Page MenuHomePhabricator
Paste P3299


Authored by RobLa-WMF on Jun 22 2016, 10:04 PM.
Referenced Files
F4193047: ArchCom-RFC-2016W25-irc-E218.txt
Jun 22 2016, 10:04 PM
21:01:31 <brion> #startmeeting ArchCom RFC meeting - Markdown support | Wikimedia meetings channel | Please note: Channel is logged and publicly posted (DO NOT REMOVE THIS NOTE) | Logs:
21:01:31 <wm-labs-meetbot`> Meeting started Wed Jun 22 21:01:31 2016 UTC and is due to finish in 60 minutes. The chair is brion. Information about MeetBot at
21:01:31 <wm-labs-meetbot`> Useful Commands: #action #agreed #help #info #idea #link #topic #startvote.
21:01:31 <wm-labs-meetbot`> The meeting name has been set to 'archcom_rfc_meeting___markdown_support___wikimedia_meetings_channel___please_note__channel_is_logged_and_publicly_posted__do_not_remove_this_note____logs__http___bots_wmflabs_org__wm_bot_logs__23wikimedia_office_'
21:01:46 <brion> i hope that wasn't too many bits for poor meetbot
21:02:19 <robla> #link Phab event for this week's meeting
21:02:40 <brion> #info discussing develop Markdown support strategy for MediaWiki
21:03:20 <robla> #link this week's RFC
21:03:30 * robla wipes brow
21:03:41 <brion> robla, care to chat a bit on the background?
21:04:33 <robla> sure, this is asking "what should our Markdown strategy be?", where pretty much any answer is valid
21:04:56 <brion> :D
21:05:12 <robla> why I'm asking that: there are many, many flavors of "wiki syntax" out there, of which MediaWiki wikitext is only one
21:06:00 <YairRand> (but ours is the _real_ wikisyntax... :P )
21:06:04 <robla> many implementations claim "Markdown support", which the interpretation varies quite a bit based on implementation
21:06:43 <robla> YairRand: :-D I think that actually gets to the heart of it
21:07:52 <robla> YairRand: do you (or anyone out there) believe that all other implementations will "see the light" and start using our format? should they?

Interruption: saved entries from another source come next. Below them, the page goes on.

-- ==== Sys2Proof/Laws/PerInstr.lean ====
section
/-! SUPPORT. The family TableMatch: every command's encoding carries its row's fixed bits, as the match and mask of
spec/opcode_table.json give them. -/

namespace Sys2Proof.Laws

/-- The mask of a command's row in the opcode table. -/
def rowMask : Instr → Word
  | .nop => 0xFFFFFFFF
  | .mov _ _ => 0xFFFF00FF
  | .cmp _ _ => 0xFFFFF00F
  | .modset _ _ => 0xFF7FF0FF
  | .seta _ => 0xFFFFF0FF
  | .modadd _ _ _ _ => 0xFF7F000F
  | .modsub _ _ _ _ => 0xFF7F000F
  | .modmul _ _ _ _ => 0xFF7F000F
  | .modred _ _ _ _ _ => 0xFF3F000F
  | .modinv _ _ _ => 0xFF7F00FF
  | .montmul _ _ _ _ => 0xFF7F000F
  | .tomont _ _ _ => 0xFF7F00FF
  | .frommont _ _ _ => 0xFF7F00FF
  | .padda _ _ _ => 0xFFFF000F
  | .pdbla _ _ => 0xFFFF00FF
  | .pmula _ _ _ => 0xFFFF000F
  | .paddj _ _ _ => 0xFFFF000F
  | .pdblj _ _ => 0xFFFF00FF
  | .pmulj _ _ _ => 0xFFFF000F
  | .a2j _ _ => 0xFFFF00FF
  | .j2a _ _ => 0xFFFF00FF

/-- The match of a command's row in the opcode table. -/
def rowMatch : Instr → Word
  | .nop => 0x00000000
  | .mov _ _ => 0x01000000
  | .cmp _ _ => 0x02000000
  | .modset _ _ => 0x08000000
  | .seta _ => 0x09000000
  | .modadd _ _ _ _ => 0x10000000
  | .modsub _ _ _ _ => 0x11000000
  | .modmul _ _ _ _ => 0x12000000
  | .modred _ _ _ _ _ => 0x13000000
  | .modinv _ _ _ => 0x14000000
  | .montmul _ _ _ _ => 0x18000000
  | .tomont _ _ _ => 0x19000000
  | .frommont _ _ _ => 0x1A000000
  | .padda _ _ _ => 0x20000000
  | .pdbla _ _ => 0x21000000
  | .pmula _ _ _ => 0x22000000
  | .paddj _ _ _ => 0x28000000
  | .pdblj _ _ => 0x29000000
  | .pmulj _ _ _ => 0x2A000000
  | .a2j _ _ => 0x30000000
  | .j2a _ _ => 0x31000000

/-- The fixed bits of an encoding are its row's. -/
def TableMatch.Statement (i : Instr) : Prop := encode i &&& rowMask i = rowMatch i

@[simp] theorem place_zero (lo n : Nat) : place lo 0#n = 0#32 := by simp [place]

/-- A packed word is the OR of its fields, each alone. -/
theorem pack_split (opc : BitVec 8) (ms s : Bool) (rd ra rb : Reg) :
    pack opc ms s rd ra rb =
      pack opc false false 0 0 0 ||| pack 0 ms false 0 0 0 ||| pack 0 false s 0 0 0 ||| pack 0 false false rd 0 0
        ||| pack 0 false false 0 ra 0 ||| pack 0 false false 0 0 rb := by
  simp [pack]

/-- Masking a packed word, field by field. -/
theorem pack_and {opc : BitVec 8} {ms s : Bool} {rd ra rb : Reg} {mask m : Word}
    (h0 : pack opc false false 0 0 0 &&& mask = m) (hms : pack 0 ms false 0 0 0 &&& mask = 0)
    (hs : pack 0 false s 0 0 0 &&& mask = 0) (hrd : pack 0 false false rd 0 0 &&& mask = 0)
    (hra : pack 0 false false 0 ra 0 &&& mask = 0) (hrb : pack 0 false false 0 0 rb &&& mask = 0) :
    pack opc ms s rd ra rb &&& mask = m := by
  rw [pack_split]
  simp only [BitVec.and_or_distrib_right, h0, hms, hs, hrd, hra, hrb]
  simp

theorem TableMatch.nop : TableMatch.Statement (.nop) := by
  simp only [TableMatch.Statement, encode, rowMask, rowMatch]
  exact pack_and (by decide) (by decide) (by decide) (by decide) (by decide) (by decide)
theorem TableMatch.mov (rd ra : Reg) : TableMatch.Statement (.mov rd ra) := by
  simp only [TableMatch.Statement, encode, rowMask, rowMatch]
  exact pack_and (by decide) (by decide) (by decide) (by decide +revert) (by decide +revert) (by decide)
theorem TableMatch.cmp (ra rb : Reg) : TableMatch.Statement (.cmp ra rb) := by
  simp only [TableMatch.Statement, encode, rowMask, rowMatch]
  exact pack_and (by decide) (by decide) (by decide) (by decide) (by decide +revert) (by decide +revert)
theorem TableMatch.modset (ms : Slot) (ra : Reg) : TableMatch.Statement (.modset ms ra) := by
  simp only [TableMatch.Statement, encode, rowMask, rowMatch]
  exact pack_and (by decide) (by cases ms <;> decide) (by decide) (by decide) (by decide +revert) (by decide)
theorem TableMatch.seta (ra : Reg) : TableMatch.Statement (.seta ra) := by
  simp only [TableMatch.Statement, encode, rowMask, rowMatch]
  exact pack_and (by decide) (by decide) (by decide) (by decide) (by decide +revert) (by decide)
theorem TableMatch.modadd (ms : Slot) (rd ra rb : Reg) : TableMatch.Statement (.modadd ms rd ra rb) := by
  simp only [TableMatch.Statement, encode, rowMask, rowMatch]
  exact pack_and (by decide) (by cases ms <;> decide) (by decide) (by decide +revert) (by decide +revert) (by decide +revert)
theorem TableMatch.modsub (ms : Slot) (rd ra rb : Reg) : TableMatch.Statement (.modsub ms rd ra rb) := by
  simp only [TableMatch.Statement, encode, rowMask, rowMatch]
  exact pack_and (by decide) (by cases ms <;> decide) (by decide) (by decide +revert) (by decide +revert) (by decide +revert)
theorem TableMatch.modmul (ms : Slot) (rd ra rb : Reg) : TableMatch.Statement (.modmul ms rd ra rb) := by
  simp only [TableMatch.Statement, encode, rowMask, rowMatch]
  exact pack_and (by decide) (by cases ms <;> decide) (by decide) (by decide +revert) (by decide +revert) (by decide +revert)
theorem TableMatch.modred (ms : Slot) (neg : Bool) (rd ra rb : Reg) : TableMatch.Statement (.modred ms neg rd ra rb) := by
  simp only [TableMatch.Statement, encode, rowMask, rowMatch]
  exact pack_and (by decide) (by cases ms <;> decide) (by decide +revert) (by decide +revert) (by decide +revert) (by decide +revert)
theorem TableMatch.modinv (ms : Slot) (rd ra : Reg) : TableMatch.Statement (.modinv ms rd ra) := by
  simp only [TableMatch.Statement, encode, rowMask, rowMatch]
  exact pack_and (by decide) (by cases ms <;> decide) (by decide) (by decide +revert) (by decide +revert) (by decide)
theorem TableMatch.montmul (ms : Slot) (rd ra rb : Reg) : TableMatch.Statement (.montmul ms rd ra rb) := by
  simp only [TableMatch.Statement, encode, rowMask, rowMatch]
  exact pack_and (by decide) (by cases ms <;> decide) (by decide) (by decide +revert) (by decide +revert) (by decide +revert)
theorem TableMatch.tomont (ms : Slot) (rd ra : Reg) : TableMatch.Statement (.tomont ms rd ra) := by
  simp only [TableMatch.Statement, encode, rowMask, rowMatch]
  exact pack_and (by decide) (by cases ms <;> decide) (by decide) (by decide +revert) (by decide +revert) (by decide)
theorem TableMatch.frommont (ms : Slot) (rd ra : Reg) : TableMatch.Statement (.frommont ms rd ra) := by
  simp only [TableMatch.Statement, encode, rowMask, rowMatch]
  exact pack_and (by decide) (by cases ms <;> decide) (by decide) (by decide +revert) (by decide +revert) (by decide)
theorem TableMatch.padda (rd ra rb : Reg) : TableMatch.Statement (.padda rd ra rb) := by
  simp only [TableMatch.Statement, encode, rowMask, rowMatch]
  exact pack_and (by decide) (by decide) (by decide) (by decide +revert) (by decide +revert) (by decide +revert)
theorem TableMatch.pdbla (rd ra : Reg) : TableMatch.Statement (.pdbla rd ra) := by
  simp only [TableMatch.Statement, encode, rowMask, rowMatch]
  exact pack_and (by decide) (by decide) (by decide) (by decide +revert) (by decide +revert) (by decide)
theorem TableMatch.pmula (rd ra rb : Reg) : TableMatch.Statement (.pmula rd ra rb) := by
  simp only [TableMatch.Statement, encode, rowMask, rowMatch]
  exact pack_and (by decide) (by decide) (by decide) (by decide +revert) (by decide +revert) (by decide +revert)
theorem TableMatch.paddj (rd ra rb : Reg) : TableMatch.Statement (.paddj rd ra rb) := by
  simp only [TableMatch.Statement, encode, rowMask, rowMatch]
  exact pack_and (by decide) (by decide) (by decide) (by decide +revert) (by decide +revert) (by decide +revert)
theorem TableMatch.pdblj (rd ra : Reg) : TableMatch.Statement (.pdblj rd ra) := by
  simp only [TableMatch.Statement, encode, rowMask, rowMatch]
  exact pack_and (by decide) (by decide) (by decide) (by decide +revert) (by decide +revert) (by decide)
theorem TableMatch.pmulj (rd ra rb : Reg) : TableMatch.Statement (.pmulj rd ra rb) := by
  simp only [TableMatch.Statement, encode, rowMask, rowMatch]
  exact pack_and (by decide) (by decide) (by decide) (by decide +revert) (by decide +revert) (by decide +revert)
theorem TableMatch.a2j (rd ra : Reg) : TableMatch.Statement (.a2j rd ra) := by
  simp only [TableMatch.Statement, encode, rowMask, rowMatch]
  exact pack_and (by decide) (by decide) (by decide) (by decide +revert) (by decide +revert) (by decide)
theorem TableMatch.j2a (rd ra : Reg) : TableMatch.Statement (.j2a rd ra) := by
  simp only [TableMatch.Statement, encode, rowMask, rowMatch]
  exact pack_and (by decide) (by decide) (by decide) (by decide +revert) (by decide +revert) (by decide)

end Sys2Proof.Laws
end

21:08:59 <subbu> a different question is: will all the disparate markdown efforts to go beyond "simple" markdown eventually arrive at the wikitext level of complexity?
21:09:25 <subbu> even if the syntax will probably not be wikitext syntax itself.
21:09:59 <brion> (taking off my chair hat momentarily) what's a reason a given wiki might have for choosing to use markdown? preference, or compatibility with existing data or other tools, or?
21:10:21 <brion> (that might affect how one would go about such support)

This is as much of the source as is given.